Visit to Tarrytown was a Trip to Yesteryear

Dominick Minotti met friends from Washington Irving High School in Tarrytown last month for their 60th reunion weekend. Amazed at the area’s transformation, they spent Saturday afternoon at the Outreach Center learning about the state’s project and reminiscing about their old neighborhood pre-Tappan Zee Bridge.

It’s a wonderful bridge, and was a terrific presentation with lots of information. I was particularly moved by photos showing the place where I lived for 10 years.

Thea Cunitz, Lee Nemlich, Herb Cunitz, Peggy Speir (in front), Jeanne Nemlich, David Johnson, Janis McLean, Andy O'Rourke (NNYB), Dominick Minotti/© Janie Rosman 2014

Thea Cunitz, Lee Nemlich, Herb Cunitz, Peggy Speir (in front), Jeanne Nemlich, David Johnson, Janis McLean, Andy O’Rourke (NNYB), Dominick Minotti/© Janie Rosman 2014

My family moved to the David Luke estate when I entered second grade; that would have been in 1943. It was bought by the Tarrytown Hospital Association with plans to build a new hospital there, using the Georgian mansion as part of it. That would have been quite spectacular. But this was not to be.
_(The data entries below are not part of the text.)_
theorem test_witness_kick_and_expiring_tick (rld : Word) (h : rld ∈ [0x0001#16, 0x0401#16]) :
    (blockWith rld 2#16 0#16 0#2 true false).vars.tickPending = true ∧
    (blockWith rld 2#16 0#16 0#2 true false).vars.resetLatched = false ∧
    (blockWith rld 2#16 0#16 0#2 true false).vars.control1.getLsbD 11 = false ∧
    2 ≤ (blockWith rld 2#16 0#16 0#2 true false).vars.timerValue.toNat ∧
    (blockWith rld 2#16 0#16 0#2 true false).vars.timerValue.toNat ≤ 0x03ff ∧
    (blockWith rld 2#16 0#16 0#2 true false).vars.n = 0#2 ∧
    ((blockWith rld 2#16 0#16 0#2 true false).vars.reloadCounter - 1#16) &&& 0x03ff#16 = 0x0000#16 := by
  simp only [List.mem_cons, List.not_mem_nil, or_false] at h
  rcases h with rfl | rfl <;> decide

/-- A timed run of a kick, a full interval and the tick that is due. -/
theorem test_witness_timed_run :
    (timedRun 10 [.op kick, .wait 10, .op (.tick false false)] TimedState.reset).isSome = true := by decide

theorem test_witness_deadline :
    TimedState.reset.deadline.isSome = TimedState.reset.block.vars.tickPending ∧
    (∀ d ∈ TimedState.reset.deadline, TimedState.reset.now ≤ d) ∧
    (timedStep 10 (.op kick) TimedState.reset).isSome = true := by decide

theorem test_witness_timed_kick_restarts_interval :
    TimedState.reset.block.vars.resetLatched = false ∧ TimedState.reset.block.vars.control1.getLsbD 11 = false ∧
    2 ≤ TimedState.reset.block.vars.timerValue.toNat ∧ (∀ w ∈ [9, 0], w < 10) ∧ 9 < 10 := by decide

/-- The pins of each clause of the cycle statement: reset (alone, and with everything at once, in either `beforeReset`), a read, a write,
a tick, an idle cycle. -/
theorem test_witness_pin_cycle :
    (PinInputs.mk true false false 0#16 0#16 false false false).rst = true ∧
    (PinInputs.mk true true true 0#16 0#16 true true true).rst = true ∧
    (PinOrder.mk false false).beforeReset = false ∧ (PinOrder.mk true true).beforeReset = true ∧
    (fun p : PinInputs => (p.rst, p.sel, p.wr, p.tickFire)) ⟨false, true, false, 0x0012#16, 0#16, false, false, false⟩ =
      (false, true, false, false) ∧
    (fun p : PinInputs => (p.rst, p.sel, p.wr, p.tickFire)) ⟨false, true, true, 0x0002#16, 0x00A5#16, false, false, false⟩ =
      (false, true, true, false) ∧
    (fun p : PinInputs => (p.rst, p.sel, p.tickFire)) ⟨false, false, false, 0#16, 0#16, true, true, false⟩ = (false, false, true) ∧
    (fun p : PinInputs => (p.rst, p.sel, p.tickFire)) ⟨false, false, false, 0#16, 0#16, false, false, false⟩ =
      (false, false, false) := by decide

/-- A kick and the expiring tick in one cycle, and a read and a tick in one cycle: the pins of the clause in which both coincide. -/
def kickAndTick : PinInputs := ⟨false, true, true, 0x0000#16, 0x0001#16, true, false, false⟩
def readAndTick : PinInputs := ⟨false, true, false, 0x0000#16, 0x0000#16, true, false, false⟩

/-- Tick first (60 R188): the timeout is counted and its interrupt shown, and then the kick clears `n`. -/
theorem test_witness_pin_cycle_tick_first :
    (kickAndTick.rst = false ∧ kickAndTick.sel = true ∧ kickAndTick.tickFire = true ∧ (PinOrder.mk true false).tickFirst = true) ∧
    (cycle ⟨true, false⟩ kickAndTick (blockWith 1#16 4#16 0#16 0#2 true false)).2 = ⟨none, 0, 1, 0, 2, 0⟩ ∧
    (cycle ⟨true, false⟩ kickAndTick (blockWith 1#16 4#16 0#16 0#2 true false)).1.vars.status1 = 0x0008#16 := by decide

/-- Access first (60 R188): the kick prevents the timeout. -/
theorem test_witness_pin_cycle_access_first :
    (kickAndTick.rst = false ∧ kickAndTick.sel = true ∧ kickAndTick.tickFire = true ∧ (PinOrder.mk false false).tickFirst = false) ∧
    (cycle ⟨false, false⟩ kickAndTick (blockWith 1#16 4#16 0#16 0#2 true false)).2 = ⟨none, 0, 0, 0, 2, 0⟩ ∧
    (cycle ⟨false, false⟩ kickAndTick (blockWith 1#16 4#16 0#16 0#2 true false)).1.vars.reloadCounter = 3#16 := by decide

/-- A read that coincides with a tick sees the counter after it or before it. -/
theorem test_pin_read_coincides_with_tick :
    (cycle ⟨true, false⟩ readAndTick (blockWith 3#16 4#16 0#16 0#2 true false)).2.rdata = some 2#16 ∧
    (cycle ⟨false, false⟩ readAndTick (blockWith 3#16 4#16 0#16 0#2 true false)).2.rdata = some 3#16 := by decide

/-- Two SMI events of one cycle, a DataIn write and a first timeout with `smi_en` = 1, are two pulses in either order (00_scope R11). -/
theorem test_pin_two_smi_events_are_two_pulses :
    (cycle ⟨true, false⟩ ⟨false, true, true, 0x0002#16, 0x00A5#16, true, false, true⟩
      (blockWith 1#16 4#16 0#16 0#2 true false)).2 = ⟨none, 2, 0, 0, 1, 0⟩ ∧
    (cycle ⟨false, false⟩ ⟨false, true, true, 0x0002#16, 0x00A5#16, true, false, true⟩
      (blockWith 1#16 4#16 0#16 0#2 true false)).2 = ⟨none, 2, 0, 0, 1, 0⟩ := by decide

end Sys2Proof.Tests
end

/-! PROOFS (spec chapter 00, scope). What every operation's answer has in common, decoding by offset against the bus primitives,
sequences of operations joined end to end, and the statements of the chapter. -/

namespace Sys2Proof.Machine

/-! ## What every operation's answer has in common -/

/-- What `t` has as the next state of the operation `i` from `s`, whatever the operation. -/
structure AnswerFrame (i : Instr) (s t : State) : Prop where
  params : t.params = s.params
  inbox : t.inbox = s.inbox
  readValue_none : i.isRead = false → t.out.readValue = none

theorem answerRead_eq (w : Word) (s : State) :
    answerRead w s = .next { s with out := ⟨some w, [], false, false⟩ } := rfl

theorem arm_readValue (s : State) : (arm s).out.readValue = s.out.readValue := by
  unfold arm; split <;> rfl

theorem escalate_readValue (nr se : Bool) (s : State) : (escalate nr se s).out.readValue = s.out.readValue := by
  rcases escalate_cases nr se s with ⟨_, e⟩ | ⟨_, _, e⟩ | ⟨_, _, e⟩ <;> rw [e] <;> rfl

theorem reloadAfterTimeout_readValue (s : State) : (reloadAfterTimeout s).out.readValue = s.out.readValue := by
  unfold reloadAfterTimeout; split <;> rfl

theorem countDown_readValue (nr se : Bool) (s : State) : (countDown nr se s).out.readValue = s.out.readValue := by
  rcases countDown_cases nr se s with ⟨_, h⟩ | ⟨_, h⟩ <;> rw [h]
  · rfl
  · rw [reloadAfterTimeout_readValue, escalate_readValue]; rfl

/-- A kick: the counter loaded and perhaps a tick asked for, or the operand stored. -/
theorem execWrRld_answers (v : Word) (s : State) : ∃ t : State, exec (.wrRld v) s = .next t ∧ AnswerFrame (.wrRld v) s t := by
  refine ⟨_, rfl, ?_⟩
  split
  · obtain ⟨hparams, hinbox⟩ := arm_keeps (clearTimeoutCount (begin s))
    exact ⟨hparams, hinbox, fun _ => arm_readValue _⟩
  · exact ⟨rfl, rfl, fun _ => rfl⟩

/-- A Control1 write: armed or disarmed after it. -/
theorem execWrCnt1_answers (v : Word) (s : State) : ∃ t : State, exec (.wrCnt1 v) s = .next t ∧ AnswerFrame (.wrCnt1 v) s t := by
  refine ⟨_, rfl, ?_⟩
  split
  · obtain ⟨hparams, hinbox⟩ := arm_keeps (setVars { s.vars with control1 := control1Operand v s.vars.control1 } (begin s))
    exact ⟨hparams, hinbox, fun _ => arm_readValue _⟩
  · exact ⟨rfl, rfl, fun _ => rfl⟩

/-- A tick: stale, or the countdown. -/
theorem execTick_answers (nr se : Bool) (s : State) :
    ∃ t : State, exec (.tick nr se) s = .next t ∧ AnswerFrame (.tick nr se) s t := by
  refine ⟨_, rfl, ?_⟩
  split
  · obtain ⟨hparams, hinbox⟩ := countDown_keeps nr se (begin s)
    exact ⟨hparams, hinbox, fun _ => countDown_readValue nr se _⟩
  · exact ⟨rfl, rfl, fun _ => rfl⟩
My father was hired as the resident caretaker, and we lived in what was once the servants’ quarters. The kitchen (which is the mainstay of an Italian family) was huge — measuring a good 30 by 20 feet or so, and larger than many places I have lived since! But it was great for all the relatives to gather, for my father and cronies to play cards, and for holidays.

Minotti's father, Pasquale Minotti, caretaker of the Luke estate, looking toward the river/Virtual Archives

Minotti’s father, Pasquale Minotti, caretaker of the Luke estate, looking toward the river/Virtual Archives

The mansion was wonderful. It had a huge library at the curved southern end of the building, and it had a majestic staircase that went up three stories. For a party one Halloween (I am amazed that my father actually gave me permission to do this!), we would wait at the top of the stairs and drop a skeleton down in front of each entering group.
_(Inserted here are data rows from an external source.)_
-- ==== Sys2Proof/Syntax.lean ====
section
/-! DEFINITION. Syntax.lean: the commands of the block, one constructor per row of spec/opcode_table.json, with the
operands its rule gives it: the unit, the value written, and what arrives from outside the device (a block, a frame, a
measurement, an answer). Register commands carry the whole value written, so that a command decides by the written bits
as the spec does.
Choices of the model: log entries 5 (DEDUCED), 27 (DESIGN CHOICE). -/

namespace Sys2Proof

/-- A 64-bit word as a carrier brings it: its data and its poison mark (R353). -/
structure PWord where
  data : DWord := 0
  mark : Bool := false
deriving DecidableEq, Repr, Inhabited

/-- Statuses of an answer to a request (R375); `aborted`, `deadTarget` and `domainClosed` carry ERR_CAUSE (R385). -/
inductive AnsStatus where
  | ok | lapsed | poisoned | aborted | deadTarget | domainClosed
deriving DecidableEq, Repr, Inhabited

/-- An answer: status, ERR_CAUSE, and the words of a read. -/
structure Answer where
  status : AnsStatus := .ok
  cause : Nat := 0
  words : List PWord := []
deriving DecidableEq, Repr, Inhabited

/-- One entry of a plan's Bells schedules (R9, R54): the Bell and the settings it takes at the commit instant. The
spec gives the part no entry layout. -/
structure BellEntry where
  bell : Fin 64
  cfg : Word
  start : Word
  fine : Fin 16
  period : Word
  width : Fin 268435456
deriving DecidableEq, Repr, Inhabited

/-- Register files of a core, g, p, a, v and f (R60, R61). -/
inductive RegSet where
  | g | p | a | v | f
deriving DecidableEq, Repr, Inhabited

/-- Operations of an atomic syllable (R95). -/
inductive AtomOp where
  | swap | add | and | or | xor | min | max | minu | maxu | cas
deriving DecidableEq, Repr, Inhabited

/-- What a syllable of class 0x1C, 0x1D or 0x1F says where the spec gives no encoding for it: the operation, and the
register numbers that the RR fields D, A and B do not hold. `cmp` is the register compared by compare-and-swap. -/
inductive SysOp where
  | reserved
  | crr (n : Fin 4096)
  | crw (n : Fin 4096)
  | fence
  | fenceC
  | ptst (file : RegSet) (r : Fin 32)
  | sys
  | brk
  | tret
  | iflip
  | done
  | atomic (op : AtomOp) (wide : Bool) (cmp : Fin 32)
  | dcClean
  | dcInv
  | dcCinv
  | tlbinv (all : Bool)
deriving DecidableEq, Repr, Inhabited

/-- The answer to one access that holds its own sheaf (a load-acquire, an atomic, an element of a vector access outside
the plot): position of the syllable, element, and the answer where it is not the one the target's memory gives. -/
structure SyncAns where
  slot : Nat
  elem : Nat := 0
  ans : Answer
deriving DecidableEq, Repr, Inhabited

/-- Ends of an item (R6, R218), as a report codes them. -/
inductive ItemEnd where
  | ok | lapsed | aborted | poisoned
deriving DecidableEq, Repr, Inhabited

/-- A c16 sample of a stream, with its poison mark (R292, R315). -/
structure Sample where
  re : BitVec 16
  im : BitVec 16
  bad : Bool := false
deriving DecidableEq, Repr, Inhabited

/-- One access of whole words: the master, the word-aligned physical address, the words, and the cycles it waited for
its port (R326). -/
structure WriteReq where
  mid : Mid
  addr : Nat
  words : List PWord
  wait : Nat := 0
deriving DecidableEq, Repr, Inhabited

/-- A narrow write to one word: byte enables (bit i enables byte i), the data in place, the mark (R350). -/
structure NarrowReq where
  mid : Mid
  addr : Nat
  enables : Byte
  data : DWord
  mark : Bool := false
  wait : Nat := 0
deriving DecidableEq, Repr, Inhabited

/-- Where a read is served: the memory itself, or a line that Hall core `k` holds in its L1 data cache (R348). -/
inductive ReadVia where
  | memory
  | hallLine (k : Nat)
deriving DecidableEq, Repr, Inhabited

/-- The arrays with spare rows (R364). -/
inductive HarrowArray where
  | granary | barn | plot | imem
deriving DecidableEq, Repr, Inhabited

/-- A failing row that a Harrow test found: its array, the physical core (plots and instruction memories), the bank and
the row, the address of its first failing line, and whether the spare it is tried on fails too. -/
structure FailRow where
  array : HarrowArray
  phys : Nat := 0
  bank : Nat := 0
  row : Nat := 0
  line : Nat := 0
  spareFails : Bool := false
deriving DecidableEq, Repr, Inhabited

/-- How far the Gleaner gets with a region before another access asks for it: to the end, or given up before or after
its first pattern was written (R368). -/
inductive GleanStop where
  | complete | beforePattern | afterPattern
deriving DecidableEq, Repr, Inhabited

/-- A read-back that differed from its pattern: the word within the region and the failing position (R366). -/
structure CellFault where
  word : Nat
  bit : Nat
deriving DecidableEq, Repr, Inhabited

/-- What a unit hands its source NI for injection (R374): operation (R375), virtual network, lines of data, tag, master,
address; for an answer or a VN-C packet the destination NI; deadline and window where they are valid; status and cause of
an answer. -/
structure PacketReq where
  op : Nat
  vn : Nat
  lines : Nat
  tag : Nat
  mid : Mid
  addr : Nat := 0
  dest : Nat := 0
  deadline : Option Nat := none
  window : Option (Nat × Nat) := none
  status : Nat := 0
  cause : Nat := 0
  /-- Word 7 of the head: ATOP and W64 of an ATOMIC. -/
  w7 : Nat := 0
  /-- The data flits' words, with their marks. -/
  data : List PWord := []
deriving DecidableEq, Repr, Inhabited

/-- How the requests of a Carter burst are answered: by the device's own memory, with the bytes read where the source lies
beyond it (and each byte's mark); or one of them with an error status, or a host write POISONED. -/
inductive BurstAnswer where
  | served (ext : List (Nat × Bool))
  | error (st : AnsStatus)
  | hostPoisoned
deriving DecidableEq, Repr, Inhabited

/-- A flit on a parish link: one FLIT block and its data blocks, the byte enables first where BEF = 1 (R443). -/
structure EwlFlit where
  vn : Nat
  ft : Nat
  mark : Nat
  bef : Bool
  be : DWord
  data : List DWord
  crc : Nat
deriving DecidableEq, Repr, Inhabited

/-- What the MACsec receive stage of a port found of a frame (R485); the keys and the cipher stand in the device, the outcome
is measured here: no SecTAG, valid (with the frame's bytes up to its FCS after the SecTAG and ICV are taken off), or failed
on a secure channel: unknown SCI, bad ICV, late PN. -/
inductive SecRx where
  | plain
  | verified (inner : List Nat)
  | failed (sc : Fin 8) (reason : Fin 3)
deriving DecidableEq, Repr, Inhabited

/-- A frame received on a port: its bytes from the destination address through the FCS, its 64-bit cell words that decode
UNCORRECTABLE or POISON (R481), the MACsec outcome, the receive stamp of the ball in units of 2^-16 ns (R487), and the FEC
codewords corrected and not correctable since the last frame (R457). -/
structure RxFrame where
  bytes : List Nat
  bad : List Nat
  sec : SecRx
  stamp : Nat
  corr : Nat
  uncorr : Nat
deriving DecidableEq, Repr, Inhabited

/-- Status of a PCIe completion (R498 to R500): Successful, Unsupported Request, Completer Abort, Request Retry Status. -/
inductive CplStatus where
  | sc | ur | ca | crs
deriving DecidableEq, Repr, Inhabited

/-- A configuration request to a function, by what it bears on (R498, R506, R510): a read or any other write, or a write of
Bus Master Enable, or of VF Enable of PF1. -/
inductive ConfigReq where
  | other
  | busMaster (on : Bool)
  | vfEnable (on : Bool)
deriving DecidableEq, Repr, Inhabited

/-- A request of a device master to the host outbound window (R505): a write of words, or a read of `n` bytes. -/
inductive OutboundReq where
  | write (words : List PWord)
  | read (n : Nat)
deriving DecidableEq, Repr, Inhabited

/-- A completion from the host (R506): data, with EP, or Unsupported Request or Completer Abort. -/
inductive HostCpl where
  | data (words : List DWord) (ep : Bool)
  | failed
deriving DecidableEq, Repr, Inhabited

/-- What a register write may take from outside the device beyond its value: the Bells schedules of a plan and what becomes
of part 5 (R40), a differing parish hash (R39), the servo's filtered error and frequency (R29), whether a hamlet's checkers
pass (R356), and the NI at which the write entered the Commons (R393). -/
structure Outside where
  bells : List BellEntry := []
  poison5 : Bool := false
  reject5 : Bool := false
  hashDiffers : Bool := false
  filtered : Int := 0
  freq : Word := 0
  checkerOk : Bool := true
  ni : Fin 256 := 0
deriving DecidableEq, Repr, Inhabited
Next to the main reception room was a music room with a pipe organ that I never got to play. Overall, it was also a scary place to live with all the empty rooms, dark basement (which I never fully explored) and far way from the street.

Garage and barn at Luke Estate/Virtual Archives

Garage and barn at Luke Estate/Virtual Archives

I was given the job of mowing the lawns — nine hours a week on a riding power mower. I could never figure out what my two older sisters, Valia and Wanda, did as their part of chores. I am sure they did a lot. The driveway circled the front lawn and was where I learned to drive in a 1935 Plymouth coupe, taught by my sister Val.

There were greenhouses on the estate, four of them attached in a row with a bowling alley alongside. My father was very strict and careful about the property and would not let us explore or use things. He reported to a Mr. King, who lived on Sunnyside Lane in Irvington and was apparently the Board member of the hospital association responsible for overseeing the estate and my father’s work.

Looking east to big house, barn/Virtual Archives

Looking east to big house, barn/Virtual Archives

My father used the greenhouses to develop a nursery business, planting seeds for starter plants that he would then sell to the neighbors and community residents. He was one of the earliest organic gardeners, not using any chemicals or commercial fertilizers for his plants in 1944 and thereafter.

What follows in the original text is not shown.